Few Persians dare to admit, today, that their world nearly came to an end during the tense weeks following the battle of Hulwan. A severe rift existed between many in the Sassanid court. Yazdegerd, merely a boy, could not have possibly chosen well for himself. It therefore came to the magi to discuss possible peace with the Caliphate. Many leaned towards continuing the war. After all, Mesopotamia belonged to Persia and these upstarts could not take it with the hand of Ahura Mazda guiding Persia on its battles. However, a member of the Magi, the great religious leaders of Persia, persisted that the Persians should surrender Mesopotamia to the Arabs, explaining that the Arabs appeared less powerful than they really were. Using the examples of what had happened in the Levant and Syria, This priest, by the name of Nagerzed, presented his case to the court of the Sassanids, in the presence of the king, Yazdegerd. The God-king himself was just a boy in his teens, and had been under immense pressure, having come to the throne as the Arabs assailed Mesopotamia. Therefore, most of his decisions rested on the shoulders of the Magi. The Magi at this point, besides Nagerzed, firmly placed their opinions on further attacking the Arabs.

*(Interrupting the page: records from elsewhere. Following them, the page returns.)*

/-! `State.setX`: a write of a scalar register changes at most the acting strand -/

@[simp] theorem State.setX_part (r : Reg) (v : W64) (t : Bool) : (s.setX r v t).part = s.part := by
  unfold State.setX; repeat' split
  all_goals rfl
@[simp] theorem State.setX_cycle (r : Reg) (v : W64) (t : Bool) : (s.setX r v t).cycle = s.cycle := by
  unfold State.setX; repeat' split
  all_goals rfl
@[simp] theorem State.setX_strand (r : Reg) (v : W64) (t : Bool) : (s.setX r v t).strand = s.strand := by
  unfold State.setX; repeat' split
  all_goals rfl
@[simp] theorem State.setX_others (r : Reg) (v : W64) (t : Bool) : (s.setX r v t).others = s.others := by
  unfold State.setX; repeat' split
  all_goals rfl
@[simp] theorem State.setX_cores (r : Reg) (v : W64) (t : Bool) : (s.setX r v t).cores = s.cores := by
  unfold State.setX; repeat' split
  all_goals rfl
@[simp] theorem State.setX_clusters (r : Reg) (v : W64) (t : Bool) : (s.setX r v t).clusters = s.clusters := by
  unfold State.setX; repeat' split
  all_goals rfl
@[simp] theorem State.setX_dies (r : Reg) (v : W64) (t : Bool) : (s.setX r v t).dies = s.dies := by
  unfold State.setX; repeat' split
  all_goals rfl
@[simp] theorem State.setX_hbms (r : Reg) (v : W64) (t : Bool) : (s.setX r v t).hbms = s.hbms := by
  unfold State.setX; repeat' split
  all_goals rfl
@[simp] theorem State.setX_mem (r : Reg) (v : W64) (t : Bool) : (s.setX r v t).mem = s.mem := by
  unfold State.setX; repeat' split
  all_goals rfl
@[simp] theorem State.setX_hostPorts (r : Reg) (v : W64) (t : Bool) : (s.setX r v t).hostPorts = s.hostPorts := by
  unfold State.setX; repeat' split
  all_goals rfl
@[simp] theorem State.setX_peerPorts (r : Reg) (v : W64) (t : Bool) : (s.setX r v t).peerPorts = s.peerPorts := by
  unfold State.setX; repeat' split
  all_goals rfl
@[simp] theorem State.setX_downLinks (r : Reg) (v : W64) (t : Bool) : (s.setX r v t).downLinks = s.downLinks := by
  unfold State.setX; repeat' split
  all_goals rfl
@[simp] theorem State.setX_tasks (r : Reg) (v : W64) (t : Bool) : (s.setX r v t).tasks = s.tasks := by
  unfold State.setX; repeat' split
  all_goals rfl
@[simp] theorem State.setX_barriers (r : Reg) (v : W64) (t : Bool) : (s.setX r v t).barriers = s.barriers := by
  unfold State.setX; repeat' split
  all_goals rfl
@[simp] theorem State.setX_nextTask (r : Reg) (v : W64) (t : Bool) : (s.setX r v t).nextTask = s.nextTask := by
  unfold State.setX; repeat' split
  all_goals rfl
@[simp] theorem State.setX_agenda (r : Reg) (v : W64) (t : Bool) : (s.setX r v t).agenda = s.agenda := by
  unfold State.setX; repeat' split
  all_goals rfl
@[simp] theorem State.setX_round (r : Reg) (v : W64) (t : Bool) : (s.setX r v t).round = s.round := by
  unfold State.setX; repeat' split
  all_goals rfl
@[simp] theorem State.setX_issue (r : Reg) (v : W64) (t : Bool) : (s.setX r v t).issue = s.issue := by
  unfold State.setX; repeat' split
  all_goals rfl
@[simp] theorem State.setX_asker (r : Reg) (v : W64) (t : Bool) : (s.setX r v t).asker = s.asker := by
  unfold State.setX; repeat' split
  all_goals rfl
@[simp] theorem State.setX_free (r : Reg) (v : W64) (t : Bool) : (s.setX r v t).free = s.free := by
  unfold State.setX; repeat' split
  all_goals rfl

end Sys2Proof.Machine
end

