theorem nbCode_fits {rows d1 d2 : BitVec 6} {np : BitVec 8} (h : fn < 16) : (nbCode fn d a b e rows d1 d2 np).fits := by
  have := d.isLt; have := a.isLt; have := b.isLt; have := e.isLt; have := rows.isLt; have := d1.isLt; have := d2.isLt
  have := np.isLt
  exact ⟨by decide, by decide, by omega⟩

end Sys2Proof

namespace Sys2Proof.Laws.EncodeFits

/-- The words the encoder gives an instruction exist. -/
def Statement (i : Instr) : Prop := ∀ c, encode i = some c → c.fits

theorem of_eq {i : Instr} {c : Code} (h : encode i = some c) (f : c.fits) : Statement i := by
  intro x hx; rw [h] at hx; cases hx; exact f

theorem of_none {i : Instr} (h : encode i = none) : Statement i := by
  intro x hx; rw [h] at hx; cases hx

end Sys2Proof.Laws.EncodeFits
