section
/-! PROOF. O54, continued: what the end of a clk does to a context that is alone, and the statement. -/

namespace Sys2Proof.Machine

/-- Reading a key that is not listed. -/
theorem Cells.get_of_not_mem {α : Type} {d : α} {m : Cells α} {n : Nat} (h : n ∉ m.map (·.1)) : Cells.get d m n = d := by
  induction m with
  | nil => rfl
  | cons e m ih =>
    rw [List.map_cons, List.mem_cons, not_or] at h
    rw [Cells.get_cons, if_neg (Ne.symm h.1), ih h.2]

/-- The slots of the F of a listed core are open again. -/
def openSlots (m : Cells Core) (e : Nat × Core) : Cells Core := Cells.set Core.reset m e.1 { e.2 with fSlots := 0 }

/-- The registers of the cores at the start of a window of 64 clk (09 R223). -/
def freshSlots (c : Cells Core) : Cells Core := c.foldl openSlots c

theorem freshSlots_fSlots (c : Cells Core) (n : Nat) : (Cells.get Core.reset (freshSlots c) n).fSlots = 0 := by
  suffices h : ∀ l m : Cells Core, (n ∉ l.map (·.1) → (Cells.get Core.reset m n).fSlots = 0) →
      (Cells.get Core.reset (l.foldl openSlots m) n).fSlots = 0 from
    h c c fun hn => by rw [Cells.get_of_not_mem hn]; rfl
  intro l
  induction l with
  | nil => exact fun m hm => hm (by simp)
  | cons e l ih =>
    refine fun m hm => ih _ fun hl => ?_
    rw [openSlots, Cells.get_set]
    split
    · rfl
    · next hne => exact hm (by simp [hl, Ne.symm hne])

theorem freshSlots_next {c : Cells Core} (h : Cells.AllVals (fun x => x.next = none) c) :
    Cells.AllVals (fun x : Core => x.next = none) (freshSlots c) := by
  suffices hl : ∀ l m : Cells Core, Cells.AllVals (fun x => x.next = none) l → Cells.AllVals (fun x => x.next = none) m →
      Cells.AllVals (fun x : Core => x.next = none) (l.foldl openSlots m) from hl c c h h
  intro l
  induction l with
  | nil => exact fun m _ hm => hm
  | cons e l ih =>
    exact fun m hl hm => ih _ (fun x hx => hl x (List.mem_cons_of_mem _ hx)) (hm.set (hl e List.mem_cons_self))

/-- A context after a clk has been counted: one of an issuing bank n times, with the deadlock counter at d (02 R53; 08 R198; 09 R217; 10
R245). -/
def Ctx.tallied (c : Ctx) (qhc : Vector W64 16) (n d : Nat) : Ctx :=
  { c with csr := { c.csr with qhc }, tsu := { c.tsu with clks := c.tsu.clks + BitVec.ofNat 64 n }, wdog := c.wdog + n, deadlock := d }

/-- A context at the end of a clk whose number is n: `freshStrand` for every strand. -/
def Ctx.freshened (c : Ctx) (n : Nat) : Ctx :=
  { c with l := State.freshStrand n c.l, c := State.freshStrand n c.c, s := State.freshStrand n c.s, k := State.freshStrand n c.k,
           sqAt := if c.tst.isSome then c.sqAt else Vector.replicate 2 none }

theorem Ctx.str_freshened (c : Ctx) (n : Nat) (k : StrandId) : (c.freshened n).str k = State.freshStrand n (c.str k) := by
  cases k <;> rfl

theorem Ctx.str_tallied (c : Ctx) (q : Vector W64 16) (n d : Nat) (k : StrandId) : (c.tallied q n d).str k = c.str k := by
  cases k <;> rfl

theorem Ctx.setStr_self (c : Ctx) (k : StrandId) : c.setStr k (c.str k) = c := by cases k <;> rfl

namespace State

variable {s : State}

/-! Counting -/

/-- A clk in which the bank issues counts once. -/
def clkCount (s : State) : Nat := if s.bankIssues then 1 else 0

/-- The deadlock counter after a clk (02 R53). -/
def deadlockAfter (s : State) : Nat := if s.bankIssues && s.allStuck && !s.pendingEvent then s.ctx.deadlock + 1 else 0

/-- F uses a slot, or holds one through a live bypass value (02 R58). -/
abbrev UsesSlot (s : State) : Prop := s.ctx.id.kind = .F ∧ (s.ctx.k.issued = true ∨ s.bypassLive s.ctx.k = true)

theorem counted_eq (s : State) : ∃ q, s.counted = s.modCtx (fun c => c.tallied q s.clkCount s.deadlockAfter) := by
  cases hb : s.bankIssues with
  | true =>
    refine ⟨s.countClk.ctx.csr.qhc, ?_⟩
    simp only [counted, clkCount, deadlockAfter, hb, if_true, Bool.true_and]
    rfl
  | false =>
    have hctx : s.ctx.tallied s.ctx.csr.qhc 0 0 = { s.ctx with deadlock := 0 } := by simp [Ctx.tallied]
    refine ⟨s.ctx.csr.qhc, ?_⟩
    simp only [counted, clkCount, deadlockAfter, hb, Bool.false_eq_true, if_false, Bool.false_and]
    exact congrArg (fun c => { s with ctx := c }) hctx.symm

/-! The end of the clk where no QSTAT waits and no limit is set -/

theorem writeQstats_eq_self {k : StrandId} (h : (s.ctx.str k).qstats = []) : s.writeQstats k = s := by
  have hstr : ({ s.ctx.str k with qstats := [] } : Strand) = s.ctx.str k := by rw [← h]
  have hctx : s.ctx.modStr k (fun p => { p with qstats := [] }) = s.ctx := by
    rw [Ctx.modStr, hstr, Ctx.setStr_self]
  unfold writeQstats
  rw [h]
  show { s with ctx := s.ctx.modStr k (fun p => { p with qstats := [] }) } = s
  rw [hctx]

theorem deadlockTrap_eq_self (h : s.hereCore.qdlimit = 0) : s.deadlockTrap = s := by
  simp [deadlockTrap, deadlockLimit, h]

theorem watchdogTrap_eq_self (h : s.ctx.wdogLimit = 0) : s.watchdogTrap = s := by
  simp [watchdogTrap, h]

theorem tickCtx_eq (hq : ∀ k, (s.ctx.str k).qstats = []) (hd : s.hereCore.qdlimit = 0) (hw : s.ctx.wdogLimit = 0) :
    s.tickCtx = s.modCtx (fun c => c.freshened (s.cycle.toNat + 1)) := by
  have hd' : (s.modCtx (fun c => c.freshened (s.cycle.toNat + 1))).hereCore.qdlimit = 0 := hd
  have hw' : (s.modCtx (fun c => c.freshened (s.cycle.toNat + 1))).ctx.wdogLimit = 0 := hw
  unfold tickCtx
  rw [writeQstats_eq_self (hq .L), writeQstats_eq_self (hq .C), writeQstats_eq_self (hq .S), writeQstats_eq_self (hq .K)]
  show (s.modCtx (fun c => c.freshened (s.cycle.toNat + 1))).deadlockTrap.watchdogTrap = _
  rw [deadlockTrap_eq_self hd', watchdogTrap_eq_self hw']

theorem everyCtx_alone (h : s.others = []) (f : State → State) : s.everyCtx f = f s := by
  rw [everyCtx, h]; rfl

theorem releaseHolds_eq_self (ho : s.others = []) (hs : s.ctx.stopReq = false) (hn : Cells.AllVals (fun x => x.next = none) s.cores) :
    s.releaseHolds = s := by
  have hcores : ∀ l : Cells Core, Cells.AllVals (fun x => x.next = none) l →
      l.foldl (fun (t : State) e => match e.2.next with
        | some k => if t.coreHeld e.1 then t else t.takeBank e.1 k
        | none => t) s = s := by
    intro l hl
    induction l with
    | nil => rfl
    | cons e l ih =>
      rw [List.foldl_cons, hl e List.mem_cons_self]
      exact ih fun x hx => hl x (List.mem_cons_of_mem _ hx)
  have hgangs : (s.allCtxs.filter (·.id.kind.isApp)).filter (·.stopReq) = [] := by
    simp [allCtxs, ho, hs]
  unfold releaseHolds
  dsimp only
  rw [hgangs]
  exact hcores _ hn

/-! A clk as a whole -/

/-- The next clk begins: its number, the leases that have run out, and F's slots. -/
def openClk (s : State) (n : W64) : State :=
  { s with cycle := n, round := 0, cores := if n.toNat % 64 = 0 then freshSlots s.cores else s.cores,
           mem := { s.mem with copies := s.mem.copies.filter (fun c => decide (n.toNat < c.expiry)) } }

One thing worked against these members of the religious aristocracy: Few had a closer emotional relationship to Yazdegerd than Nagerzed. Indeed, he had raised the regent as a boy, taught him most of the Zoroastrian theology, and helped the boy make difficult decisions. Still, the loss of Mesopotamia to a new force in the region which had previously been living in dirty oases disturbed many in the court. Nagerzed at this point had many enemies in the court, and his contradictory opinions chipped away at his reputation in the court. However, as long as he had the support of the king, nothing could be done about the priest. The friend of the king harried him, giving him suggestions and explaining to him how peace could benefit his nation. Still, the king did not receive his advice very well. Thus, under the pretence of taking the king to receive his soldiers, Nagerzed took Yazdegerd, according to legend, to the reliefs of Persepolis and Bishapur, where he explained to the king the importance of keeping such artefacts Persian, and not in the hands of the kingdom of the lie. That sealed the metaphorical deal for Yazdegerd, and on Febuary the 3rd, he declared to his court he was going to make peace with the Saracens.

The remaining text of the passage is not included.